EXTRACTED MATERIAL
• • •

-- ==== Sys2Proof/Machine/Light.lean ====
section
/-! DEFINITION. The events of upkeep (chapter 14): the Bellows, heater loops and calibration measurements. Commands that begin with a write
of BLW_CMD or CAL_REQ are in Control.lean. -/

namespace Sys2Proof.Machine

/-! ### The Bellows (R369 to R374) -/

/-- SPARE_LOCK: the comb that is starting locks: a spare takes over at the next guard while ticks run and at once otherwise (R369, R370); a
comb returning to its position ramps at once (R374). -/
def execSpareLock (bank : Fin 2) (s : State) : Host.Outcome State Fault Refusal :=
  let b := bank.val
  let ret := s.light.returning.get 0 b
  if ret ≠ 0 && s.comb (6 * b + ret - 1) == 1 then .next ((s.setRegFld (Reg.BLW_COMB (6 * b + ret - 1)) 31 29 2).startRamp b 2)
  else if s.spareState b = 1 then
    let s := (s.setSpareState b 2 (s.sparePos b)).setComb (6 * b + 5) 2 7
    .next (if s.ticking then s else if s.handoverDue b then s.startRamp b 1 else s)
  else .next s

/-- SPARE_LOCK_TIMEOUT: 100 ms without lock: a spare is failed and cold (R369); a returning comb is retired again and its command refused
(R374). -/
def execSpareLockTimeout (bank : Fin 2) (s : State) : Host.Outcome State Fault Refusal :=
  let b := bank.val
  let ret := s.light.returning.get 0 b
  if ret ≠ 0 && s.comb (6 * b + ret - 1) == 1 then
    let s := s.setRegFld (Reg.BLW_COMB (6 * b + ret - 1)) 31 29 4
    .next (({ s with light := { s.light with returning := s.light.returning.set 0 b 0 } } : State).blwEnd 4)
  else if s.spareState b = 1 then
    .next (((s.setSpareState b 4 (s.sparePos b)).setComb (6 * b + 5) 5 7).blwEvent (6 * b + 5) 5)
  else .next s

/-- HANDOVER_RAMP_END: the replaced comb is retired and the spare serves its position; or the comb serves its position again and the spare
is cold and available (R370, R374). -/
def execHandoverRampEnd (bank : Fin 2) (s : State) : Host.Outcome State Fault Refusal :=
  let b := bank.val
  let r := s.light.ramp.get 0 b
  let k := s.sparePos b
  let c := 6 * b + k
  let t := { s with light := { s.light with
    ramps := s.light.ramps.set 0 c (s.light.ramps.get 0 c + (if r = 0 then 0 else 1)), ramp := s.light.ramp.set 0 b 0, returning := s.light.returning.set 0 b 0, armed := s.light.armed.set false b false } }
  if r = 1 then
    let t := ((((t.setComb c 4 7).setComb (6 * b + 5) 3 k).setSpareState b 3 k).blwEvent (6 * b + 5) 2).bumpReg Reg.BLW_HANDOVERS 15 0
    .next (if s.light.armed.get false b then t.blwEnd 0 else t)
  else if r = 2 then
    let t := (((((t.setComb c 3 k).setComb (6 * b + 5) 0 7).setSpareState b 0 0).blwEvent c 2).blwEvent c 0).bumpReg Reg.BLW_HANDOVERS 31 16
    .next (t.blwEnd 0)
  else .next s

/-- A Hearth-plane loss of the Bellows (R372, R375); its event is raised when it comes about, not again while its sticky bit stands. -/
def State.bellowsLoss (s : State) (c : Nat) : State :=
  (if flag (s.reg Reg.BLW_EVENTS) 6 then s else s.blwEvent c 6).planeLoss

/-- One comb's fade of a housekeeping round, in 0.01 dB (R368, R369, R372): recorded; the run at or below the start level; the floor and the
dead level. `pos` is the position it serves; the floor's event is raised as the fade crosses it. A comb that is not active is recorded only. -/
def State.fade (s : State) (c : Nat) (f : Int) : State :=
  let crossed := decide (-300 < ((s.reg (Reg.BLW_COMB c)).extractLsb' 0 16).toInt)
  let s := s.setRegFld (Reg.BLW_COMB c) 15 0 (intWord f).toNat
  if s.comb c ≠ 3 then s
  else
    let b := c / 6
    let pos := fld (s.reg (Reg.BLW_COMB c)) 28 26
    let low := decide (f ≤ -10 * (fld (s.reg Reg.BLW_THRESH) 7 0 : Int))
    let run := if low then min 2 (s.light.fadeRun.get 0 c + 1) else 0
    let s := { s with light := { s.light with fadeRun := s.light.fadeRun.set 0 c run } }
    let s := if run = 2 && flag (s.reg Reg.BLW_CTRL) 0 && s.spareState b == 0 && c % 6 != 5 then s.startSpare b pos else s
    let st := s.spareState b
    let mine := s.sparePos b == pos && c % 6 != 5
    let s : State := if f ≤ -300 then
        let s := if crossed then s.blwEvent c 3 else s
        if st = 0 && c % 6 != 5 || (st = 1 || st = 2) && mine then s else s.bellowsLoss c
      else s
    if f ≤ -600 then
      if st = 2 && mine then (if s.light.ramp.get 0 b == 0 then s.startRamp b 1 else s)
      else (s.blwEvent c 4).setRegFld (Reg.BLW_COMB c) 31 29 5
    else s

/-- The fades of a round, in the order of the combs, so that the lower position takes the spare (R373). -/
def State.fadeRound (s : State) : Nat → List Int → State
  | _, [] => s
  | c, f :: fs => (if c < 12 then s.fade c f else s).fadeRound (c + 1) fs

/-! ### Lanes that fail (R185) -/

/-- The sending port that a lane-status index stands for at a receiver, with the read position of a broadcast lane (R189). -/
def State.laneSource (s : State) (p l : Nat) : Option (Nat × Option Nat) :=
  if l < 324 then some (l % 36, none)
  else if l < 452 then some (if p < 16 then p + 16 else p - 16, none)
  else if l < 516 then
    let w := s.tblWord (tblKey 1 p 3 ((l - 452) / 16))
    if flag w 31 then some (fld w 5 0, some ((l - 452) / 16)) else none
  else none

/-- The lanes a failing lane's move takes out of service. -/
def laneMoveOf (c p l : Nat) : LaneMove :=
  { why := 2, cls := (if l < 324 then 0 else if l < 452 then 1 else 3), flue := (if l < 324 then l / 36 else 0), src := c, dst := p,
    lane := (if l < 324 then 0 else if l < 452 then l - 324 else (l - 452) % 16), back := false }

/-- A lane in service fails (R185): error 0x09; it takes its spare position at the next guard, or leaves the rotation. A spare position held by a failed lane,
or a broadcast flue left with fewer than 15 wavelengths, is a Hearth-plane loss (R178, R183). Lanes count as the moves that wait for the guard leave them; one
that is out of service already has no traffic to fail. DESIGN CHOICE: a spare-flue lane that fails is marked failed while it is free, and is a Hearth-plane
loss while it carries a moved lane. -/
def State.laneFail (s : State) (p l : Nat) : State :=
  match s.laneSource p l with
  | none => s
  | some (c, pos) =>
    let t := s.lanesAhead
    let e := s.hearthError p c l 0 0x09
    let m := laneMoveOf c p l
    if l < 324 ∧ l / 36 = 8 then
      match t.laneState p l with
      | 0 => e.setLaneState p l 2
      | 4 => e.planeLoss
      | _ => s
    else if t.laneState p l ≠ 0 then s
    else if pos.isSome then
      (if ((List.range 16).filter (fun j => j != m.lane && t.waveActive c j)).length < 15 then e.planeLoss else e.schedule m)
    else
      let held := t.sparePlace c p
      if t.laneState p (288 + c) = 2 ∨ (held ≠ 0 ∧ (t.movedLanes (holderOf c p held)).any (fun q => t.laneState q.1 q.2 == 2)) then e.planeLoss
      else e.schedule m

/-- Lanes of a receiver fail, in order. -/
def State.lanesFail (s : State) : List (Nat × Nat) → State
  | [] => s
  | (p, l) :: ls => (s.laneFail p l).lanesFail ls

/-! ### Heater loops (R379, R381) -/

/-- The lanes through a loop element, by receiving port and lane index: a lattice router's, where no rule says which lanes pass a zone, a demultiplexer
bank's of a flue or of a pair's waveguide (R159, R379). -/
def elementLanes (e : Nat) : List (Nat × Nat) :=
  if e < 144 then
    ((List.range 36).map (fun d => ((List.range 36).filter (fun c => c != d && Config.zoneLane (e / 16) (e % 16) c d)).map
      (fun c => (d, 36 * (e / 16) + c)))).flatten
  else if e < 180 then []
  else
    let p := (e - 180) / 20
    let i := (e - 180) % 20
    if i < 9 then ((List.range 36).filter (· != p)).map (fun c => (p, 36 * i + c))
    else (List.range 16).map (fun n => (p, 324 + 16 * (i - 9) + n))

/-- Every path of a sum slice loses cal_ok (R379). -/
def State.sliceLost (s : State) (k : Nat) : List (Nat × Nat) → State
  | [] => s
  | (p, c) :: ps =>
    let a := tblKey 2 p 2 (16 * k + c)
    let s := s.setTbl a (setFlag (s.tblWord a) 31 false)
    ({ s with light := { s.light with calRun := s.light.calRun.set 0 (576 * p + 16 * k + c) 0 } } : State).sliceLost k ps

/-- Pairs of a port and a contributor. -/
def portPairs : List (Nat × Nat) := ((List.range 16).map (fun p => (List.range 16).map (fun c => (p, c)))).flatten

/-- Every sum path loses cal_ok (R376, R381). -/
def State.allPathsLost (s : State) : List Nat → State
  | [] => s
  | k :: ks => (s.sliceLost k portPairs).allPathsLost ks

/-- Whether a loop element is present (R379). -/
def elementPresent (e : Nat) : Bool :=
  decide (e < 180) || (decide (e < 900) && (decide ((e - 180) % 20 < 9) ||
    (decide ((e - 180) % 20 < 17) && decide ((e - 180) / 20 < 32))))

/-- The quadrant whose heaters an element belongs to: its port's, or for a router its zone's (DESIGN CHOICE for routers: zone z lies in
quadrant z ÷ 4, a sum slice router in quadrant k mod 4). -/
def elementQuadrant (e : Nat) : Nat :=
  if e < 144 then e % 16 / 4 else if e < 180 then (e - 144) % 4
  else
    let p := (e - 180) / 20
    if p < 32 then p % 16 / 4 else p - 32

/-- Whether a loop runs: element present, quadrant powered, not frozen (R376, R379, CAL_CTRL). -/
def State.loopRuns (s : State) (e : Nat) : Bool :=
  elementPresent e && flag (s.reg Reg.CAL_CTRL) 0 && s.mode != .banked && s.mode != .off && s.mode != .tripped &&
    s.domain (72 + elementQuadrant e) == 1

/-- HEATER_LOOP_WINDOW: one 100 µs window of an element: its heater moves by at most 4 codes, its dither error (in 1/256 of the lock threshold)
is recorded, three windows below lock it and ten above unlock it, when every lane through it has lost lock and every path of a sum slice loses cal_ok (R185,
R379). -/
def execHeaterLoopWindow (e : Fin 900) (error : BitVec 12) (move : Int) (s : State) : Host.Outcome State Fault Refusal :=
  if !(s.loopRuns e) then .next s
  else
    let a := tblKey 4 0 3 e
    let w := s.tblWord a
    let h := min 4095 (max 0 ((fld w 23 12 : Int) + min 4 (max (-4) move)))
    let below := decide (error.toNat < 256)
    let above := decide (error.toNat > 256)
    let lr := if below then min 3 (s.light.lockRun.get 0 e + 1) else 0
    let ur := if above then min 10 (s.light.lossRun.get 0 e + 1) else 0
    let locked := if lr = 3 then true else if ur = 10 then false else flag w 31
    let s := s.setTbl a (setFlag (setFld (setFld w 23 12 h.toNat) 11 0 error.toNat) 31 locked)
    let s := { s with light := { s.light with lockRun := s.light.lockRun.set 0 e lr, lossRun := s.light.lossRun.set 0 e ur } }
    .next (if flag w 31 && !locked then (if 144 ≤ e.val ∧ e.val < 180 then s.sliceLost (e.val - 144) portPairs else s.lanesFail (elementLanes e)) else s)

/-! ### Calibration measurements (R383 to R385) -/

/-- The difference of two numbers. -/
def absDiff (a b : Nat) : Nat := if a ≤ b then b - a else a - b

/-- Whether two measurements of a data lane agree within CAL_TOL, field by field (R384). -/
def State.measAgree (s : State) (a b : LaneMeas) : Bool :=
  let t := s.reg Reg.CAL_TOL
  decide ((a.heater - b.heater).natAbs ≤ fld t 31 24) &&
    (List.range 4).all (fun i => decide (absDiff (a.levels.toNat / 2 ^ (6 * i) % 64) (b.levels.toNat / 2 ^ (6 * i) % 64) ≤ fld t 23 20)) &&
    (List.range 3).all (fun i => decide (absDiff (a.thresh.toNat / 2 ^ (8 * i) % 256) (b.thresh.toNat / 2 ^ (8 * i) % 256) ≤ fld t 19 16))

/-- The reason that two measurements give: 0 accepted, 4 they disagree, 5 an error ratio is too high (R384, R385). -/
def State.measReason (s : State) (kind : Nat) (a b : LaneMeas) : Nat :=
  if kind ≠ 0 then (if (a.heater - b.heater).natAbs ≤ 1 then 0 else 4)
  else if !(s.measAgree a b) then 4
  else if a.serExp < fld (s.reg Reg.CAL_TOL) 7 0 ∨ b.serExp < fld (s.reg Reg.CAL_TOL) 7 0 then 5
  else 0

/-- The end of the measurements: a data lane waits for its return while ticks run; else the request ends (R383). -/
def State.measured (s : State) (v : Word) (reason : Nat) (r : LaneMeas) : State :=
  if fld v 30 28 = 0 ∧ s.ticking then
    { s.setRegFld Reg.CAL_STATUS 30 28 4 with light := { s.light with result := some (reason, r) } }
  else s.calEnd reason r

/-- Whether a bank feeds the sender or a receiver of the lanes that a request measures (R367, R387). DEDUCED: the lanes of kind 1 end at every port, and kind 2
measures no lane. -/
def State.measFed (s : State) (v : Word) (b : Nat) : Bool :=
  match fld v 30 28 with
  | 0 =>
    let m := calMove v false
    (feedOf m.src).1 == b || (s.movedLanes m).any (fun x => (feedOf x.1).1 == b)
  | 1 => true
  | _ => false

/-- CALIBRATION_MEASUREMENT_END: a measurement ends; one that a handover ramp of a bank feeding its lane met is repeated once, and a second overlap ends the
request (R383, R384, R387). -/
def execCalibrationMeasurementEnd (r : LaneMeas) (s : State) : Host.Outcome State Fault Refusal :=
  let stage := fld (s.reg Reg.CAL_STATUS) 30 28
  match s.light.req with
  | none => .next s
  | some v =>
    if stage ≠ 2 ∧ stage ≠ 3 then .next s
    else if [0, 1].any (fun b => s.light.met.get false b && s.measFed v b) then
      if s.light.repeated then .next (s.measured v 7 r)
      else
        let s := s.newMeasure
        .next { s with light := { s.light with repeated := true } }
    else match s.light.first with
      | none =>
        let s := s.newMeasure
        .next { s.setRegFld Reg.CAL_STATUS 30 28 3 with light := { s.light with first := some r, repeated := false } }
      | some a => .next (s.measured v (s.measReason (fld v 30 28) a r) r)

end Sys2Proof.Machine
end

• • •

Return only the stretch of the material above from the line holding "else if r = 2 then" through the line holding "if st = 2 &&", copied exactly.

WRITTEN SOLUTION
  else if r = 2 then
    let t := (((((t.setComb c 3 k).setComb (6 * b + 5) 0 7).setSpareState b 0 0).blwEvent c 2).blwEvent c 0).bumpReg Reg.BLW_HANDOVERS 31 16
    .next (t.blwEnd 0)
  else .next s

/-- A Hearth-plane loss of the Bellows (R372, R375); its event is raised when it comes about, not again while its sticky bit stands. -/
def State.bellowsLoss (s : State) (c : Nat) : State :=
  (if flag (s.reg Reg.BLW_EVENTS) 6 then s else s.blwEvent c 6).planeLoss

/-- One comb's fade of a housekeeping round, in 0.01 dB (R368, R369, R372): recorded; the run at or below the start level; the floor and the
dead level. `pos` is the position it serves; the floor's event is raised as the fade crosses it. A comb that is not active is recorded only. -/
def State.fade (s : State) (c : Nat) (f : Int) : State :=
  let crossed := decide (-300 < ((s.reg (Reg.BLW_COMB c)).extractLsb' 0 16).toInt)
  let s := s.setRegFld (Reg.BLW_COMB c) 15 0 (intWord f).toNat
  if s.comb c ≠ 3 then s
  else
    let b := c / 6
    let pos := fld (s.reg (Reg.BLW_COMB c)) 28 26
    let low := decide (f ≤ -10 * (fld (s.reg Reg.BLW_THRESH) 7 0 : Int))
    let run := if low then min 2 (s.light.fadeRun.get 0 c + 1) else 0
    let s := { s with light := { s.light with fadeRun := s.light.fadeRun.set 0 c run } }
    let s := if run = 2 && flag (s.reg Reg.BLW_CTRL) 0 && s.spareState b == 0 && c % 6 != 5 then s.startSpare b pos else s
    let st := s.spareState b
    let mine := s.sparePos b == pos && c % 6 != 5
    let s : State := if f ≤ -300 then
        let s := if crossed then s.blwEvent c 3 else s
        if st = 0 && c % 6 != 5 || (st = 1 || st = 2) && mine then s else s.bellowsLoss c
      else s
    if f ≤ -600 then
      if st = 2 && mine then (if s.light.ramp.get 0 b == 0 then s.startRamp b 1 else s)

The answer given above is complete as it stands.